Available data
%%
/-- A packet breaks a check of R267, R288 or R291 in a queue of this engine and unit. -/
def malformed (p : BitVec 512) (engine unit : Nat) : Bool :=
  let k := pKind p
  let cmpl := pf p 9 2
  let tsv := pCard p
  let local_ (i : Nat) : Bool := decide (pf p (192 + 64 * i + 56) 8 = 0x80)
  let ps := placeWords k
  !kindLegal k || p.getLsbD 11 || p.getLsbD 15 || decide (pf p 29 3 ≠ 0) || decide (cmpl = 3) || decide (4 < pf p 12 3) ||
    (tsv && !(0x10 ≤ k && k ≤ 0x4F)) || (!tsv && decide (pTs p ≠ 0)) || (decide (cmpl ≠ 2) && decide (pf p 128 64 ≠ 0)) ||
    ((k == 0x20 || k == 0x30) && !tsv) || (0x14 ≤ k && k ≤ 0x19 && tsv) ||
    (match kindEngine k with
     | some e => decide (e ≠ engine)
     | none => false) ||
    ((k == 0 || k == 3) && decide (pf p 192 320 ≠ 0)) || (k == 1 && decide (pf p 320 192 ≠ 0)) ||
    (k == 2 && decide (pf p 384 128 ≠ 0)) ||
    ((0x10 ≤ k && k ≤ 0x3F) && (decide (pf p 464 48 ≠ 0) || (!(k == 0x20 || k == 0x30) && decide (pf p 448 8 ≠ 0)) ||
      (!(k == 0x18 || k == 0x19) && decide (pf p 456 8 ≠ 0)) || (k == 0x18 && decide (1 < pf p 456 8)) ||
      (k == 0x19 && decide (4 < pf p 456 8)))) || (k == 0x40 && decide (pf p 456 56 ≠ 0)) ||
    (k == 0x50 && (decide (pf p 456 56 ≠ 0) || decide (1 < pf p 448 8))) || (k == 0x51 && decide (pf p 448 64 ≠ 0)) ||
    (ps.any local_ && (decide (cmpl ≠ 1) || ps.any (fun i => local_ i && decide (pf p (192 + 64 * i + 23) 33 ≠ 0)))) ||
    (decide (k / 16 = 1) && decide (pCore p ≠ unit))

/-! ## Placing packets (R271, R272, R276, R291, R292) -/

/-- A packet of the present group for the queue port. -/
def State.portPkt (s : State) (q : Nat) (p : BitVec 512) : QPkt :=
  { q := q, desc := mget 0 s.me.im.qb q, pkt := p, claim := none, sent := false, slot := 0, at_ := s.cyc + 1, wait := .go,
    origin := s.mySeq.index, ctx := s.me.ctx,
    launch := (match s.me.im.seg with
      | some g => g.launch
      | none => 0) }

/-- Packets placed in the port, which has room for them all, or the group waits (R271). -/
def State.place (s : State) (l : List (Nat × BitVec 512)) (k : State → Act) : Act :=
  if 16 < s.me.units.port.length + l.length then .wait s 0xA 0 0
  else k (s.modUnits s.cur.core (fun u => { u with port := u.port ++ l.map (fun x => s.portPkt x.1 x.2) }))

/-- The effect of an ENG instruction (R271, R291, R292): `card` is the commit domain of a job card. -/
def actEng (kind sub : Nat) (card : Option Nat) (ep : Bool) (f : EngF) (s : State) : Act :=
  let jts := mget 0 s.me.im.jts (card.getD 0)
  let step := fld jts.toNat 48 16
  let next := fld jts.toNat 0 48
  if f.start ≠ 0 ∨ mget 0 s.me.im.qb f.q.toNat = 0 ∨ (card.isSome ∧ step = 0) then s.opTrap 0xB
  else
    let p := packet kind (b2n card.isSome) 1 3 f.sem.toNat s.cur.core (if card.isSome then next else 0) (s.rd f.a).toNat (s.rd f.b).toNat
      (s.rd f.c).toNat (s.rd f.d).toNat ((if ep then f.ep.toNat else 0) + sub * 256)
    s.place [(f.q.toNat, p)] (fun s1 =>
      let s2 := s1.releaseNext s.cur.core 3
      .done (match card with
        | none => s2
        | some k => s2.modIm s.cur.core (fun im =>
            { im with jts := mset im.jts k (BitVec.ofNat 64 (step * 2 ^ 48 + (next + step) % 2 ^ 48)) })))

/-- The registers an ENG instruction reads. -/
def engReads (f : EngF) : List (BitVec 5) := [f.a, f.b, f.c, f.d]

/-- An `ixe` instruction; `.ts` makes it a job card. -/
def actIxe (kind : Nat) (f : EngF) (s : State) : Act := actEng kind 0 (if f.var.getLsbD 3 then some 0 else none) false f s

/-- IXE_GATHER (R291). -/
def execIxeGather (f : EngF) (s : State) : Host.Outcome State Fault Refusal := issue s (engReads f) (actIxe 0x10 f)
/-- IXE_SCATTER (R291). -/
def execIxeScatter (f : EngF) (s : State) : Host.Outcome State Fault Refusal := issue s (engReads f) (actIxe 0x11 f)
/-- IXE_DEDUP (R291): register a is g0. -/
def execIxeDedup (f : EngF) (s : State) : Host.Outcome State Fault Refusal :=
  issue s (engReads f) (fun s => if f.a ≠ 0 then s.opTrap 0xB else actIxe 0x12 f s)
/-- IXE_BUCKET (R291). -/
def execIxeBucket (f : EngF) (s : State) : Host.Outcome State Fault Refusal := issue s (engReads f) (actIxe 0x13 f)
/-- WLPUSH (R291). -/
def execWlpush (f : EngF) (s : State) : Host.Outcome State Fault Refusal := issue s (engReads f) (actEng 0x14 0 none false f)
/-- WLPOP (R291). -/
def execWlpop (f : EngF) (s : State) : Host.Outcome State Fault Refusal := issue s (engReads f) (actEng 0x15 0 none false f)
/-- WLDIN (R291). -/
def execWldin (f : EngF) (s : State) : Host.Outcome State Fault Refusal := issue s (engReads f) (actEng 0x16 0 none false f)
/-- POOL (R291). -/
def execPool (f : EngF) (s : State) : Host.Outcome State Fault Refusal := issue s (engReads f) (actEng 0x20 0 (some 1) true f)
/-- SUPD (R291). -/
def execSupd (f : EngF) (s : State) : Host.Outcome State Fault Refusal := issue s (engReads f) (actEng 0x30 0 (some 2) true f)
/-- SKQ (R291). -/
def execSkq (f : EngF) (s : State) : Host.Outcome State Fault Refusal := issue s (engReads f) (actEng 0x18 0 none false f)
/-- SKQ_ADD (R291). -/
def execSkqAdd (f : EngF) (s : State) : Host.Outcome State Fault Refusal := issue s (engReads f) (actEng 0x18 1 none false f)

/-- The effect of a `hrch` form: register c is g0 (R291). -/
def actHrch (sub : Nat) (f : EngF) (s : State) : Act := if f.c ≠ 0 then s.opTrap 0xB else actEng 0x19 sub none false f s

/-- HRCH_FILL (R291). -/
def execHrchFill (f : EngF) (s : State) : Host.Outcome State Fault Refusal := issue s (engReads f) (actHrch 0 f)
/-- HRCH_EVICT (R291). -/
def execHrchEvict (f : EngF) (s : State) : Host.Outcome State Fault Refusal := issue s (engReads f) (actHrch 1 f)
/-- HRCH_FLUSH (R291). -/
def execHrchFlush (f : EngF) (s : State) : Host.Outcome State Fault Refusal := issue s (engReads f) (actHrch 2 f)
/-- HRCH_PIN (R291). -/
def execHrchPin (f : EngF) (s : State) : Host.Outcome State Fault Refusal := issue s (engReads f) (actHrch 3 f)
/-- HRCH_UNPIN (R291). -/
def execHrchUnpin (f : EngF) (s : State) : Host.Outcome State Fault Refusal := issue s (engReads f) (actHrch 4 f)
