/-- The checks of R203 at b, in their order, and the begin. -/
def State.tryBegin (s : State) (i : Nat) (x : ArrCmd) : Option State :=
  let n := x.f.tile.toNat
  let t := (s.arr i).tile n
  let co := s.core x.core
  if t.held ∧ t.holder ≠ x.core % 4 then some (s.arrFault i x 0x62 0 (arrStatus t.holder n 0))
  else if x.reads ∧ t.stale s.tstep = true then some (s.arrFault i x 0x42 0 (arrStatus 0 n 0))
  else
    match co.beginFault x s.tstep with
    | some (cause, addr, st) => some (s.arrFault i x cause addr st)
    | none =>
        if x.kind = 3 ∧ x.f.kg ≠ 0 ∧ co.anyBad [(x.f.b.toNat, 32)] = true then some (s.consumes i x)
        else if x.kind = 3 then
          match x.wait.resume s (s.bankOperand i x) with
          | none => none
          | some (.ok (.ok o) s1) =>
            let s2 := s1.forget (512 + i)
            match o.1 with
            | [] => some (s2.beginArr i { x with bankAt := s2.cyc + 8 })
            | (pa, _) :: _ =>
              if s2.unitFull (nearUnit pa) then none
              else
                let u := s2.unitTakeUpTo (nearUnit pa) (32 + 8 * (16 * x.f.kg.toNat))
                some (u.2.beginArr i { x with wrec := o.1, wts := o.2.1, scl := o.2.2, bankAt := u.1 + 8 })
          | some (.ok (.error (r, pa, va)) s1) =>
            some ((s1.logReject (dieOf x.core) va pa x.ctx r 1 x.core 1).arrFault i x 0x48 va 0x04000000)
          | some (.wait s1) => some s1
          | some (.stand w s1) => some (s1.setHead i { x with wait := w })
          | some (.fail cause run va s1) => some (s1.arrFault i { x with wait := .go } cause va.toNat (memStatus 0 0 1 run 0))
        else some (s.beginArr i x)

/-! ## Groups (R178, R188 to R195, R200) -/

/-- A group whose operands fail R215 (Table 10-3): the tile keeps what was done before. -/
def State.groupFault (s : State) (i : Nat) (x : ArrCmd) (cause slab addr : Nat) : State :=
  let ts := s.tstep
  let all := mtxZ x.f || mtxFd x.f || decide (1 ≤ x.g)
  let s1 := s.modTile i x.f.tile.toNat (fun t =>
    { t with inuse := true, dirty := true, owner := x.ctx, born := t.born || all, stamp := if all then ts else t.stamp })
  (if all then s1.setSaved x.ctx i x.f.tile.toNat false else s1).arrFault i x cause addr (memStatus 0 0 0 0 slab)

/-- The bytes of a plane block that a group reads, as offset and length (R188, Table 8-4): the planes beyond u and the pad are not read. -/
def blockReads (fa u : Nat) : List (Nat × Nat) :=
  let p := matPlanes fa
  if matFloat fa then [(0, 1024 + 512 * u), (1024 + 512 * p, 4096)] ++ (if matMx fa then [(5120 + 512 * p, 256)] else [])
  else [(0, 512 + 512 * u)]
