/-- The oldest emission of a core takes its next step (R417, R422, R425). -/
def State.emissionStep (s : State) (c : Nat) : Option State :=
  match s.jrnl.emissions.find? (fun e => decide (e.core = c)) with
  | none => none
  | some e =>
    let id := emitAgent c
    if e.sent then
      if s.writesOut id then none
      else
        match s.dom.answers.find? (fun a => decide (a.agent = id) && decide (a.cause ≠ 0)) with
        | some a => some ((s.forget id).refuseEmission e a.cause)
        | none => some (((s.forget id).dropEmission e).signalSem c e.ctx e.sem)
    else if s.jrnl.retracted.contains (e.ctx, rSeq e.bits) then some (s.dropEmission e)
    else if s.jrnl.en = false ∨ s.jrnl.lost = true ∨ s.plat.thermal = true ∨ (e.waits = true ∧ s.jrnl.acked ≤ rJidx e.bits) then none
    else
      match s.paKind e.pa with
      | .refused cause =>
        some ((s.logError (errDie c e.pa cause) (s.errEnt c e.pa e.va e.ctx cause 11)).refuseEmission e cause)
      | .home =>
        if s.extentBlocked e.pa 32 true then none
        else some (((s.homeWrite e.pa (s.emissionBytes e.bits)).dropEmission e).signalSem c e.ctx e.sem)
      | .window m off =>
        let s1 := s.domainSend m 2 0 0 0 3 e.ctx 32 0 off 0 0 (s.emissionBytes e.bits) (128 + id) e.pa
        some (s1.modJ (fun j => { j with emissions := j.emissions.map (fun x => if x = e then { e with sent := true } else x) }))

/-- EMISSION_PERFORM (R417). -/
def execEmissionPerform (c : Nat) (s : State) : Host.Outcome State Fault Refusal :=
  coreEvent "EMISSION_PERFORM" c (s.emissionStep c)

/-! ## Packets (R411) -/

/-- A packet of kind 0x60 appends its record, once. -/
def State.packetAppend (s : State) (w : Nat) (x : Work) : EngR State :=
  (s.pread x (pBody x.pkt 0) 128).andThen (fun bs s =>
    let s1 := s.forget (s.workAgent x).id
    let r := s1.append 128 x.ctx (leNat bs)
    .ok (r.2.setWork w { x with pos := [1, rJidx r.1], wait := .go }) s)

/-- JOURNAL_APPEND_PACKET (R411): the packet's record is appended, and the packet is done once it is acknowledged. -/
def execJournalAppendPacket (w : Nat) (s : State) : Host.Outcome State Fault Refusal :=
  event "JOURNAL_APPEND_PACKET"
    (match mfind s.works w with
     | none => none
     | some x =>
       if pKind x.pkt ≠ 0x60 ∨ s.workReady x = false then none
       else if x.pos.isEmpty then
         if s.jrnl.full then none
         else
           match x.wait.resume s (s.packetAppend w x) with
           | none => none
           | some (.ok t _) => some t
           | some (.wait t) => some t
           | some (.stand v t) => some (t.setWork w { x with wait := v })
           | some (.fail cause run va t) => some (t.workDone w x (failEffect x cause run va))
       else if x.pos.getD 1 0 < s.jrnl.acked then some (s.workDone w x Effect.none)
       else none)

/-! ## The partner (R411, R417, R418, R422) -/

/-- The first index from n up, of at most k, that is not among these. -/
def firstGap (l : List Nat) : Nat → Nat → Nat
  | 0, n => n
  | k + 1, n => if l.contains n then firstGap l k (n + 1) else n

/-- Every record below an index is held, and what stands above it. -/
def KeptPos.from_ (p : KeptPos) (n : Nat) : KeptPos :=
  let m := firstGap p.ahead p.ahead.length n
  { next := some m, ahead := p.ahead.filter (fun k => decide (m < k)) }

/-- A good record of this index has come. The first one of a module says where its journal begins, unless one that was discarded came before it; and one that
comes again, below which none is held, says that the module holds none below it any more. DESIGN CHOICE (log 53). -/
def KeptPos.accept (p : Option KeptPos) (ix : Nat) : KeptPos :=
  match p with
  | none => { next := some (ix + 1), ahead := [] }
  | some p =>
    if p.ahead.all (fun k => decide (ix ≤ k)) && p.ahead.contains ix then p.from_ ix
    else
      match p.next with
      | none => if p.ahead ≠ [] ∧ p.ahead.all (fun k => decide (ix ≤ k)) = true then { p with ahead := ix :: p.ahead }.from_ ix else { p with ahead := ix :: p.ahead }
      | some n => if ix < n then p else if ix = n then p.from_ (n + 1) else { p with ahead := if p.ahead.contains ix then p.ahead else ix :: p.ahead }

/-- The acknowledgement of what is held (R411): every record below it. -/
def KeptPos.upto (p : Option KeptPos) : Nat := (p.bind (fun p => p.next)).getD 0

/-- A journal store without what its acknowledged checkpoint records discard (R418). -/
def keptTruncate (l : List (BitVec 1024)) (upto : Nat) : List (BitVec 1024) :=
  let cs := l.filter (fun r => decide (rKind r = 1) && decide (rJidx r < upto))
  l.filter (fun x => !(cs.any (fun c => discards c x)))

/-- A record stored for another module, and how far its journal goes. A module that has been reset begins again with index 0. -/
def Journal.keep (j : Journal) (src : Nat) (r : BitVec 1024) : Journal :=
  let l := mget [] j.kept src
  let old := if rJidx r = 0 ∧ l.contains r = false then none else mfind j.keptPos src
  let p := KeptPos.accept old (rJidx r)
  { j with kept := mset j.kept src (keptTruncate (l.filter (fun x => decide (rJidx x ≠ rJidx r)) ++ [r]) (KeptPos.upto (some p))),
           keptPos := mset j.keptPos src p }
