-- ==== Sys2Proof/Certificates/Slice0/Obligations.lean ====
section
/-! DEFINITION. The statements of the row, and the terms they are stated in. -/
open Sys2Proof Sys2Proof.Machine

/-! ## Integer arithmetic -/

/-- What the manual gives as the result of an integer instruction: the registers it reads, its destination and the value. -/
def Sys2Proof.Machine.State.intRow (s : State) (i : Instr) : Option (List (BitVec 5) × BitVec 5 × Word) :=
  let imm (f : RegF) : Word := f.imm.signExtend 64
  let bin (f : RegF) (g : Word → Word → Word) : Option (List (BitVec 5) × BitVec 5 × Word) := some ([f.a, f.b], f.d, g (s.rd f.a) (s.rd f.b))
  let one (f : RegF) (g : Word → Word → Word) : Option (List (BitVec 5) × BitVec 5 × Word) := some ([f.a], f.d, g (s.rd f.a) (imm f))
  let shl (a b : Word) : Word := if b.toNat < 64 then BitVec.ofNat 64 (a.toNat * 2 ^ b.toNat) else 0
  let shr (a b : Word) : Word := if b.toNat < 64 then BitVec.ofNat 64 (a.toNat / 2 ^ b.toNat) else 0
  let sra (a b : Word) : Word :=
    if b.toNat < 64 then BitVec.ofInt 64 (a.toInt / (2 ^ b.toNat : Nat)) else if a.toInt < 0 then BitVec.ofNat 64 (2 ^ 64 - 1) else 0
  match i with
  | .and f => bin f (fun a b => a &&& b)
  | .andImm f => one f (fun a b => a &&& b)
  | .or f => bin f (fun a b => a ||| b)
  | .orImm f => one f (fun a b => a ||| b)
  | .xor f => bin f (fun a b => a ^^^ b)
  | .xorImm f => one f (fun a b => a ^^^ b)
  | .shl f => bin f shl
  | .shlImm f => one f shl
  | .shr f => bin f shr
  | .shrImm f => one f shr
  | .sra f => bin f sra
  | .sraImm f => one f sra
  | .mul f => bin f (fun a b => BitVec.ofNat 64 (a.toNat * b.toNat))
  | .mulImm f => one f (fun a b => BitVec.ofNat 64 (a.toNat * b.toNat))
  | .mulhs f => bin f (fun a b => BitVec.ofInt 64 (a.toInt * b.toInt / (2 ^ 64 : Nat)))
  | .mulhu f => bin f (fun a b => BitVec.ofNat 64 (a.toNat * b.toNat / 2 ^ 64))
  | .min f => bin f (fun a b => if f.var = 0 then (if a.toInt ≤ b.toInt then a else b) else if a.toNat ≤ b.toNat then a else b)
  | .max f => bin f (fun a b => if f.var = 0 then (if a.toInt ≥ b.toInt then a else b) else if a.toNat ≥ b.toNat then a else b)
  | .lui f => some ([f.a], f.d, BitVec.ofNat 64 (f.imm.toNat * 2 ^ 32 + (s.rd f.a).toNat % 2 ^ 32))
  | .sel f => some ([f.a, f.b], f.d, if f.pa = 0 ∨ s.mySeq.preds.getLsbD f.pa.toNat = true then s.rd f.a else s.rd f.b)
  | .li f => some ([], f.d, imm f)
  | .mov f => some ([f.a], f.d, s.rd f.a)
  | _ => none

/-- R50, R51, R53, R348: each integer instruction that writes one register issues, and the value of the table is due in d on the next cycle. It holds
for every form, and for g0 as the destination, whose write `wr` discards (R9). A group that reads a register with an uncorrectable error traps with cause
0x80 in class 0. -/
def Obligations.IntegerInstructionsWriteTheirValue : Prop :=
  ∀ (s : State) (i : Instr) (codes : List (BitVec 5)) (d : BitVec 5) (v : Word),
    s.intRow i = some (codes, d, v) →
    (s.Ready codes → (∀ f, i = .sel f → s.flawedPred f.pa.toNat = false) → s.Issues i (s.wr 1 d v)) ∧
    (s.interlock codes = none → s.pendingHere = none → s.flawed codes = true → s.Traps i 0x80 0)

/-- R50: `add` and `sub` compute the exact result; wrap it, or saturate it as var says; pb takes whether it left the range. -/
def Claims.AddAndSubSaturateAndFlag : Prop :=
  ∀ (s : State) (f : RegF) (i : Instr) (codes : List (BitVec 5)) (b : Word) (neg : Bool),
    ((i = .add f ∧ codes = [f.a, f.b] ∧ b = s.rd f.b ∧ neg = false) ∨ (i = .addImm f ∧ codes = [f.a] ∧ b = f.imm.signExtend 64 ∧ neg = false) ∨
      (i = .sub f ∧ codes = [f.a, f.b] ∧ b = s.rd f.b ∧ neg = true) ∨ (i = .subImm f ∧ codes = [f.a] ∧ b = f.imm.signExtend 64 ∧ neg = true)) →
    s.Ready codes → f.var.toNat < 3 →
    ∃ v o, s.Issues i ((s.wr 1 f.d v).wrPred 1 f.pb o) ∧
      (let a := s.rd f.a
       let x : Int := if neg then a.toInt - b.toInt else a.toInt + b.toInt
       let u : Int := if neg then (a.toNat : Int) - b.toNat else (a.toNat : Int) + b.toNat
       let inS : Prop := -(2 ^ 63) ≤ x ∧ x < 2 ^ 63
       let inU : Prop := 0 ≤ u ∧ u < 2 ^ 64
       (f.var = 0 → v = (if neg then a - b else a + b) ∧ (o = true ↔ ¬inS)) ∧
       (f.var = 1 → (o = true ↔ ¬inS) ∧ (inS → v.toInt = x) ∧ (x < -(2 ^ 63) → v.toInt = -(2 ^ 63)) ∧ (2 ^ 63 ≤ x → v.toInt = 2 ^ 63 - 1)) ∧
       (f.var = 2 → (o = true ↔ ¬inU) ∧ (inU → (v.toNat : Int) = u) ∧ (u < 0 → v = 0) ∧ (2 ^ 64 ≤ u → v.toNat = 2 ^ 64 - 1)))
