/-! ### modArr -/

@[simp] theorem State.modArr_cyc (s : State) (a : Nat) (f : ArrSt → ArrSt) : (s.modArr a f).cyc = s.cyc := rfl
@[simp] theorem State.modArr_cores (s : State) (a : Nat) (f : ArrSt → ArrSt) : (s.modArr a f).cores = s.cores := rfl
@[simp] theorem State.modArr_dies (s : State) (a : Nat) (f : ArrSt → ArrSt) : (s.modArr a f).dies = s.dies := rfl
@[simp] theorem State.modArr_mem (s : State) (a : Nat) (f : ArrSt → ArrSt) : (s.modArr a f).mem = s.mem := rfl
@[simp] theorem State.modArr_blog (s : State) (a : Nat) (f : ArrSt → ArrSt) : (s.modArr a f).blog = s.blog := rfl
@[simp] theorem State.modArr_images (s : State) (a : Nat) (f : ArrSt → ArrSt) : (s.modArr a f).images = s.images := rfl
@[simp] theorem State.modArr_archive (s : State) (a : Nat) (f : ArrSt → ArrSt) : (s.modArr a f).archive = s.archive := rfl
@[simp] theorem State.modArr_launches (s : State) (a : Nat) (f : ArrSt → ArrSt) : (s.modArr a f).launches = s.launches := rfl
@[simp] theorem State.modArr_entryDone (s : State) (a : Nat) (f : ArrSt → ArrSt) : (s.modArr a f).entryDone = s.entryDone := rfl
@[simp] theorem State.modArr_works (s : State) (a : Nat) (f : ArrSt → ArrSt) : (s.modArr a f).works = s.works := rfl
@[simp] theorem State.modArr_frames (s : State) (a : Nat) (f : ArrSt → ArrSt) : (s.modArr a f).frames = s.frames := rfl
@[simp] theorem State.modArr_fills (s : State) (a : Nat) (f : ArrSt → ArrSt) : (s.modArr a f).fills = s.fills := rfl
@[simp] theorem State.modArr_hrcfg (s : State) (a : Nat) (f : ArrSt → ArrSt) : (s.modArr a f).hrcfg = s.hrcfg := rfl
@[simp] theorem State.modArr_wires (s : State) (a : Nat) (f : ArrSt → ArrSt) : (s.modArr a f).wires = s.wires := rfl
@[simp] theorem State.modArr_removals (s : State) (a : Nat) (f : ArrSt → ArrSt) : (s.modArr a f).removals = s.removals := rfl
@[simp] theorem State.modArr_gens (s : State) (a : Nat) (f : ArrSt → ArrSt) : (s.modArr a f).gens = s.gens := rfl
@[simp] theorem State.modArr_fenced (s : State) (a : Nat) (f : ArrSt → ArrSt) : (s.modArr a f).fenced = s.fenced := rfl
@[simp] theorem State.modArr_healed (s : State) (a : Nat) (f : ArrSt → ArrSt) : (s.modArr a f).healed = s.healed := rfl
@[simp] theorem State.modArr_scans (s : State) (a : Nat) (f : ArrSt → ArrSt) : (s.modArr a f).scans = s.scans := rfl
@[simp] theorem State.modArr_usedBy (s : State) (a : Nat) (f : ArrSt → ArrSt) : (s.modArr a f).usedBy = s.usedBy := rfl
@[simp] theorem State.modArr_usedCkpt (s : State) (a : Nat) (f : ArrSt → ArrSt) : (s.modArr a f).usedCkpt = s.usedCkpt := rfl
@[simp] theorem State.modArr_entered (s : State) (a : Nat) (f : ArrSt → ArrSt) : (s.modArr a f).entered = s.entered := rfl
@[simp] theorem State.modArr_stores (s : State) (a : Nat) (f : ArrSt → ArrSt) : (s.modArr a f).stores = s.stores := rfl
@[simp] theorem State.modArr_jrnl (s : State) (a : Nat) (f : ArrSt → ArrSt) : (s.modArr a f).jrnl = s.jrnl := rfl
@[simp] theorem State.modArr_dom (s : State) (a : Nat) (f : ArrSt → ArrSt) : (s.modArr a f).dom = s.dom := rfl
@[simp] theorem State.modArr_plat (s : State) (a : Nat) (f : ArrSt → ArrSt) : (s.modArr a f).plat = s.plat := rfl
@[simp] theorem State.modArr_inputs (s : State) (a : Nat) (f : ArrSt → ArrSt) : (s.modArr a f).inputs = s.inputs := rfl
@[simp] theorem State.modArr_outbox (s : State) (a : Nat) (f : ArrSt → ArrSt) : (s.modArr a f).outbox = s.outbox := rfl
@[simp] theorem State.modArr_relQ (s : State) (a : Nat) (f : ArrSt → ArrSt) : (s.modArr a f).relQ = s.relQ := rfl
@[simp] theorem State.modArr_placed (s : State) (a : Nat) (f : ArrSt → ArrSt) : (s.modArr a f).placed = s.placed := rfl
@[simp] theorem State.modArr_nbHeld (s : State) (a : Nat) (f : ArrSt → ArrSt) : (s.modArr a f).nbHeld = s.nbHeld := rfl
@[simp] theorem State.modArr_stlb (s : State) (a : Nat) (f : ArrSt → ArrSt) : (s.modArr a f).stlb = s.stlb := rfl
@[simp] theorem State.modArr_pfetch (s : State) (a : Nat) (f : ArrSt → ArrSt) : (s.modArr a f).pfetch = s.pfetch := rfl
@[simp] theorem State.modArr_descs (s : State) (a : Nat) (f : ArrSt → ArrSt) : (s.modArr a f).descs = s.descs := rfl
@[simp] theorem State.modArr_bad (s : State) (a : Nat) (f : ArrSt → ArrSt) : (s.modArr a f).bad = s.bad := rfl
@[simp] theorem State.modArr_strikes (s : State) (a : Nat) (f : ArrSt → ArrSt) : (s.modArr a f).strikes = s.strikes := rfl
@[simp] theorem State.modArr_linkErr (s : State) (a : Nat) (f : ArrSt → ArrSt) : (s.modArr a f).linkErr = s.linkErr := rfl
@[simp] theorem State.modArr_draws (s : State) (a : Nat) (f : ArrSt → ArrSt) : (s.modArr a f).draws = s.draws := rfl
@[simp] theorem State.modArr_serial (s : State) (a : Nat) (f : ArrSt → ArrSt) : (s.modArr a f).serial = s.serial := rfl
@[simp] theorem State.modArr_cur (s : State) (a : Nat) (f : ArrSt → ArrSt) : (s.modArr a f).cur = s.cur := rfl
%%
What you are asked to do
Whatever else the listing above holds, retype exactly only the lines from the one containing "match p.next with" to the one containing "then p else", both ends kept.

Answer for the task
      match p.next with
      | none => if p.ahead ≠ [] ∧ p.ahead.all (fun k => decide (ix ≤ k)) = true then { p with ahead := ix :: p.ahead }.from_ ix else { p with ahead := ix :: p.ahead }
      | some n => if ix < n then p else if ix = n then p.from_ (n + 1) else { p with ahead := if p.ahead.contains ix then p.ahead else ix :: p.ahead }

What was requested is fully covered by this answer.